### Task to carry out:
Please write out the records exactly.
--- Entries shown Enclosed Below ---
/-- BLF_CTL (R487). -/
abbrev R.BLF_CTL : Nat := 0x40000
abbrev F.BLF_CTL_SELFTEST : Fld := ⟨R.BLF_CTL, 0, 1⟩
abbrev F.BLF_CTL_CNT_CLR : Fld := ⟨R.BLF_CTL, 8, 1⟩
abbrev F.BLF_CTL_LOCK : Fld := ⟨R.BLF_CTL, 31, 1⟩
/-- BLF_STAT (R488). -/
abbrev R.BLF_STAT : Nat := 0x40004
abbrev F.BLF_STAT_READY : Fld := ⟨R.BLF_STAT, 0, 1⟩
abbrev F.BLF_STAT_START_WINDOW : Fld := ⟨R.BLF_STAT, 1, 1⟩
abbrev F.BLF_STAT_FILTERING : Fld := ⟨R.BLF_STAT, 2, 1⟩
abbrev F.BLF_STAT_ST_BUSY : Fld := ⟨R.BLF_STAT, 3, 1⟩
abbrev F.BLF_STAT_ST_FAIL : Fld := ⟨R.BLF_STAT, 4, 1⟩
abbrev F.BLF_STAT_CFG_REJECT : Fld := ⟨R.BLF_STAT, 5, 1⟩
abbrev F.BLF_STAT_SINGLE : Fld := ⟨R.BLF_STAT, 6, 1⟩
/-- BLF_ST_SEL (R487). -/
abbrev R.BLF_ST_SEL : Nat := 0x40008
abbrev F.BLF_ST_SEL_SOURCES : Fld := ⟨R.BLF_ST_SEL, 0, 16⟩
abbrev F.BLF_ST_SEL_DET_A : Fld := ⟨R.BLF_ST_SEL, 16, 1⟩
abbrev F.BLF_ST_SEL_DET_B : Fld := ⟨R.BLF_ST_SEL, 17, 1⟩
/-- BLF_ST_RES (R487). -/
abbrev R.BLF_ST_RES : Nat := 0x4000c
abbrev F.BLF_ST_RES_FAILED_A : Fld := ⟨R.BLF_ST_RES, 0, 16⟩
abbrev F.BLF_ST_RES_FAILED_B : Fld := ⟨R.BLF_ST_RES, 16, 16⟩
/-- BLF_LIVE (R487). -/
abbrev R.BLF_LIVE : Nat := 0x40010
abbrev F.BLF_LIVE_SOURCES : Fld := ⟨R.BLF_LIVE, 0, 16⟩
/-- BLF_LATCH (R487). -/
abbrev R.BLF_LATCH : Nat := 0x40014
abbrev F.BLF_LATCH_SOURCES : Fld := ⟨R.BLF_LATCH, 0, 16⟩
/-- BLF_DISAGREE (R487). -/
abbrev R.BLF_DISAGREE : Nat := 0x40018
abbrev F.BLF_DISAGREE_SOURCES : Fld := ⟨R.BLF_DISAGREE, 0, 16⟩
/-- BLF_FAULTY (R487). -/
abbrev R.BLF_FAULTY : Nat := 0x4001c
abbrev F.BLF_FAULTY_FAULTY_A : Fld := ⟨R.BLF_FAULTY, 0, 16⟩
abbrev F.BLF_FAULTY_FAULTY_B : Fld := ⟨R.BLF_FAULTY, 16, 16⟩
/-- BLF_FUSED (R487). -/
abbrev R.BLF_FUSED : Nat := 0x40020
abbrev F.BLF_FUSED_FUSED_A : Fld := ⟨R.BLF_FUSED, 0, 16⟩
abbrev F.BLF_FUSED_FUSED_B : Fld := ⟨R.BLF_FUSED, 16, 16⟩
/-- BLF_FILT (R487). -/
abbrev R.BLF_FILT : Nat := 0x40024
abbrev F.BLF_FILT_N : Fld := ⟨R.BLF_FILT, 0, 4⟩
abbrev F.BLF_FILT_W : Fld := ⟨R.BLF_FILT, 16, 16⟩
/-- BLF_FUSE_PGM (R487). -/
abbrev R.BLF_FUSE_PGM : Nat := 0x40028
abbrev F.BLF_FUSE_PGM_SOURCE : Fld := ⟨R.BLF_FUSE_PGM, 0, 4⟩
abbrev F.BLF_FUSE_PGM_DET_A : Fld := ⟨R.BLF_FUSE_PGM, 8, 1⟩
abbrev F.BLF_FUSE_PGM_DET_B : Fld := ⟨R.BLF_FUSE_PGM, 9, 1⟩
abbrev F.BLF_FUSE_PGM_GO : Fld := ⟨R.BLF_FUSE_PGM, 31, 1⟩
/-- BLF_SRC_CFG (R487). -/
abbrev R.BLF_SRC_CFG (i : Nat) : Nat := 0x40040 + i * 4
abbrev F.BLF_SRC_CFG_LEVEL (i : Nat) : Fld := ⟨R.BLF_SRC_CFG i, 0, 3⟩
abbrev F.BLF_SRC_CFG_POLICY (i : Nat) : Fld := ⟨R.BLF_SRC_CFG i, 4, 1⟩
/-- BLF_BAT_STAT (R489). -/
abbrev R.BLF_BAT_STAT : Nat := 0x40080
abbrev F.BLF_BAT_STAT_EVT : Fld := ⟨R.BLF_BAT_STAT, 0, 5⟩
abbrev F.BLF_BAT_STAT_BAT_TCNT : Fld := ⟨R.BLF_BAT_STAT, 8, 4⟩
abbrev F.BLF_BAT_STAT_VBAT_FRESH : Fld := ⟨R.BLF_BAT_STAT, 16, 1⟩
abbrev F.BLF_BAT_STAT_VBAT_LOW : Fld := ⟨R.BLF_BAT_STAT, 17, 1⟩
abbrev F.BLF_BAT_STAT_ON_BACKUP : Fld := ⟨R.BLF_BAT_STAT, 18, 1⟩
/-- BLF_BAT_CTL (R487). -/
abbrev R.BLF_BAT_CTL : Nat := 0x40084
abbrev F.BLF_BAT_CTL_CLR_EVT : Fld := ⟨R.BLF_BAT_CTL, 0, 1⟩
abbrev F.BLF_BAT_CTL_CLR_FRESH : Fld := ⟨R.BLF_BAT_CTL, 1, 1⟩
/-- BLF_BAT_TLIM (R487). -/
abbrev R.BLF_BAT_TLIM : Nat := 0x40088
abbrev F.BLF_BAT_TLIM_T_LO : Fld := ⟨R.BLF_BAT_TLIM, 0, 8⟩
abbrev F.BLF_BAT_TLIM_T_HI : Fld := ⟨R.BLF_BAT_TLIM, 8, 8⟩
/-- BLF_BAT_TEMP (R487). -/
abbrev R.BLF_BAT_TEMP : Nat := 0x4008c
abbrev F.BLF_BAT_TEMP_TEMP : Fld := ⟨R.BLF_BAT_TEMP, 0, 8⟩
/-- BLF_ALM_CNT (R487). -/
abbrev R.BLF_ALM_CNT (i : Nat) : Nat := 0x40100 + i * 8
/-- BLF_DIS_CNT (R487). -/
abbrev R.BLF_DIS_CNT (i : Nat) : Nat := 0x40180 + i * 8
/-- BLF_FILTC (R487). -/
abbrev R.BLF_FILTC (i : Nat) : Nat := 0x40200 + i * 8
/-- BLF_SAT0 (R487). -/
abbrev R.BLF_SAT0 : Nat := 0x40280
abbrev F.BLF_SAT0_SAT : Fld := ⟨R.BLF_SAT0, 0, 16⟩
/-- BLF_SAT1 (R487). -/
abbrev R.BLF_SAT1 : Nat := 0x40284
abbrev F.BLF_SAT1_SAT : Fld := ⟨R.BLF_SAT1, 0, 16⟩
/-- BLF_SAT2 (R487). -/
abbrev R.BLF_SAT2 : Nat := 0x40288
abbrev F.BLF_SAT2_SAT : Fld := ⟨R.BLF_SAT2, 0, 16⟩
/-! ### RNG (registers of spec file 11) -/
--- End of Enclosed Entries shown ---
### Exercise answer:
/-- BLF_CTL (R487). -/
abbrev R.BLF_CTL : Nat := 0x40000
abbrev F.BLF_CTL_SELFTEST : Fld := ⟨R.BLF_CTL, 0, 1⟩
abbrev F.BLF_CTL_CNT_CLR : Fld := ⟨R.BLF_CTL, 8, 1⟩
abbrev F.BLF_CTL_LOCK : Fld := ⟨R.BLF_CTL, 31, 1⟩
/-- BLF_STAT (R488). -/
abbrev R.BLF_STAT : Nat := 0x40004
abbrev F.BLF_STAT_READY : Fld := ⟨R.BLF_STAT, 0, 1⟩
abbrev F.BLF_STAT_START_WINDOW : Fld := ⟨R.BLF_STAT, 1, 1⟩
abbrev F.BLF_STAT_FILTERING : Fld := ⟨R.BLF_STAT, 2, 1⟩
abbrev F.BLF_STAT_ST_BUSY : Fld := ⟨R.BLF_STAT, 3, 1⟩
abbrev F.BLF_STAT_ST_FAIL : Fld := ⟨R.BLF_STAT, 4, 1⟩
abbrev F.BLF_STAT_CFG_REJECT : Fld := ⟨R.BLF_STAT, 5, 1⟩
abbrev F.BLF_STAT_SINGLE : Fld := ⟨R.BLF_STAT, 6, 1⟩
/-- BLF_ST_SEL (R487). -/
abbrev R.BLF_ST_SEL : Nat := 0x40008
abbrev F.BLF_ST_SEL_SOURCES : Fld := ⟨R.BLF_ST_SEL, 0, 16⟩
abbrev F.BLF_ST_SEL_DET_A : Fld := ⟨R.BLF_ST_SEL, 16, 1⟩
abbrev F.BLF_ST_SEL_DET_B : Fld := ⟨R.BLF_ST_SEL, 17, 1⟩
/-- BLF_ST_RES (R487). -/
abbrev R.BLF_ST_RES : Nat := 0x4000c
abbrev F.BLF_ST_RES_FAILED_A : Fld := ⟨R.BLF_ST_RES, 0, 16⟩
abbrev F.BLF_ST_RES_FAILED_B : Fld := ⟨R.BLF_ST_RES, 16, 16⟩
/-- BLF_LIVE (R487). -/
abbrev R.BLF_LIVE : Nat := 0x40010
abbrev F.BLF_LIVE_SOURCES : Fld := ⟨R.BLF_LIVE, 0, 16⟩
/-- BLF_LATCH (R487). -/
abbrev R.BLF_LATCH : Nat := 0x40014
abbrev F.BLF_LATCH_SOURCES : Fld := ⟨R.BLF_LATCH, 0, 16⟩
/-- BLF_DISAGREE (R487). -/
abbrev R.BLF_DISAGREE : Nat := 0x40018
abbrev F.BLF_DISAGREE_SOURCES : Fld := ⟨R.BLF_DISAGREE, 0, 16⟩
/-- BLF_FAULTY (R487). -/
abbrev R.BLF_FAULTY : Nat := 0x4001c
abbrev F.BLF_FAULTY_FAULTY_A : Fld := ⟨R.BLF_FAULTY, 0, 16⟩
abbrev F.BLF_FAULTY_FAULTY_B : Fld := ⟨R.BLF_FAULTY, 16, 16⟩
/-- BLF_FUSED (R487). -/
abbrev R.BLF_FUSED : Nat := 0x40020
abbrev F.BLF_FUSED_FUSED_A : Fld := ⟨R.BLF_FUSED, 0, 16⟩
abbrev F.BLF_FUSED_FUSED_B : Fld := ⟨R.BLF_FUSED, 16, 16⟩
/-- BLF_FILT (R487). -/
abbrev R.BLF_FILT : Nat := 0x40024
abbrev F.BLF_FILT_N : Fld := ⟨R.BLF_FILT, 0, 4⟩
abbrev F.BLF_FILT_W : Fld := ⟨R.BLF_FILT, 16, 16⟩
/-- BLF_FUSE_PGM (R487). -/
abbrev R.BLF_FUSE_PGM : Nat := 0x40028
abbrev F.BLF_FUSE_PGM_SOURCE : Fld := ⟨R.BLF_FUSE_PGM, 0, 4⟩
abbrev F.BLF_FUSE_PGM_DET_A : Fld := ⟨R.BLF_FUSE_PGM, 8, 1⟩
abbrev F.BLF_FUSE_PGM_DET_B : Fld := ⟨R.BLF_FUSE_PGM, 9, 1⟩
abbrev F.BLF_FUSE_PGM_GO : Fld := ⟨R.BLF_FUSE_PGM, 31, 1⟩
/-- BLF_SRC_CFG (R487). -/
abbrev R.BLF_SRC_CFG (i : Nat) : Nat := 0x40040 + i * 4
abbrev F.BLF_SRC_CFG_LEVEL (i : Nat) : Fld := ⟨R.BLF_SRC_CFG i, 0, 3⟩
abbrev F.BLF_SRC_CFG_POLICY (i : Nat) : Fld := ⟨R.BLF_SRC_CFG i, 4, 1⟩
/-- BLF_BAT_STAT (R489). -/
abbrev R.BLF_BAT_STAT : Nat := 0x40080
abbrev F.BLF_BAT_STAT_EVT : Fld := ⟨R.BLF_BAT_STAT, 0, 5⟩
abbrev F.BLF_BAT_STAT_BAT_TCNT : Fld := ⟨R.BLF_BAT_STAT, 8, 4⟩
abbrev F.BLF_BAT_STAT_VBAT_FRESH : Fld := ⟨R.BLF_BAT_STAT, 16, 1⟩
abbrev F.BLF_BAT_STAT_VBAT_LOW : Fld := ⟨R.BLF_BAT_STAT, 17, 1⟩
abbrev F.BLF_BAT_STAT_ON_BACKUP : Fld := ⟨R.BLF_BAT_STAT, 18, 1⟩
/-- BLF_BAT_CTL (R487). -/
abbrev R.BLF_BAT_CTL : Nat := 0x40084
abbrev F.BLF_BAT_CTL_CLR_EVT : Fld := ⟨R.BLF_BAT_CTL, 0, 1⟩
abbrev F.BLF_BAT_CTL_CLR_FRESH : Fld := ⟨R.BLF_BAT_CTL, 1, 1⟩
/-- BLF_BAT_TLIM (R487). -/
abbrev R.BLF_BAT_TLIM : Nat := 0x40088
abbrev F.BLF_BAT_TLIM_T_LO : Fld := ⟨R.BLF_BAT_TLIM, 0, 8⟩
abbrev F.BLF_BAT_TLIM_T_HI : Fld := ⟨R.BLF_BAT_TLIM, 8, 8⟩
/-- BLF_BAT_TEMP (R487). -/
abbrev R.BLF_BAT_TEMP : Nat := 0x4008c
abbrev F.BLF_BAT_TEMP_TEMP : Fld := ⟨R.BLF_BAT_TEMP, 0, 8⟩
/-- BLF_ALM_CNT (R487). -/
abbrev R.BLF_ALM_CNT (i : Nat) : Nat := 0x40100 + i * 8
/-- BLF_DIS_CNT (R487). -/
abbrev R.BLF_DIS_CNT (i : Nat) : Nat := 0x40180 + i * 8
/-- BLF_FILTC (R487). -/
abbrev R.BLF_FILTC (i : Nat) : Nat := 0x40200 + i * 8
/-- BLF_SAT0 (R487). -/
abbrev R.BLF_SAT0 : Nat := 0x40280
abbrev F.BLF_SAT0_SAT : Fld := ⟨R.BLF_SAT0, 0, 16⟩
/-- BLF_SAT1 (R487). -/
abbrev R.BLF_SAT1 : Nat := 0x40284
abbrev F.BLF_SAT1_SAT : Fld := ⟨R.BLF_SAT1, 0, 16⟩
/-- BLF_SAT2 (R487). -/
abbrev R.BLF_SAT2 : Nat := 0x40288
abbrev F.BLF_SAT2_SAT : Fld := ⟨R.BLF_SAT2, 0, 16⟩
/-! ### RNG (registers of spec file 11) -/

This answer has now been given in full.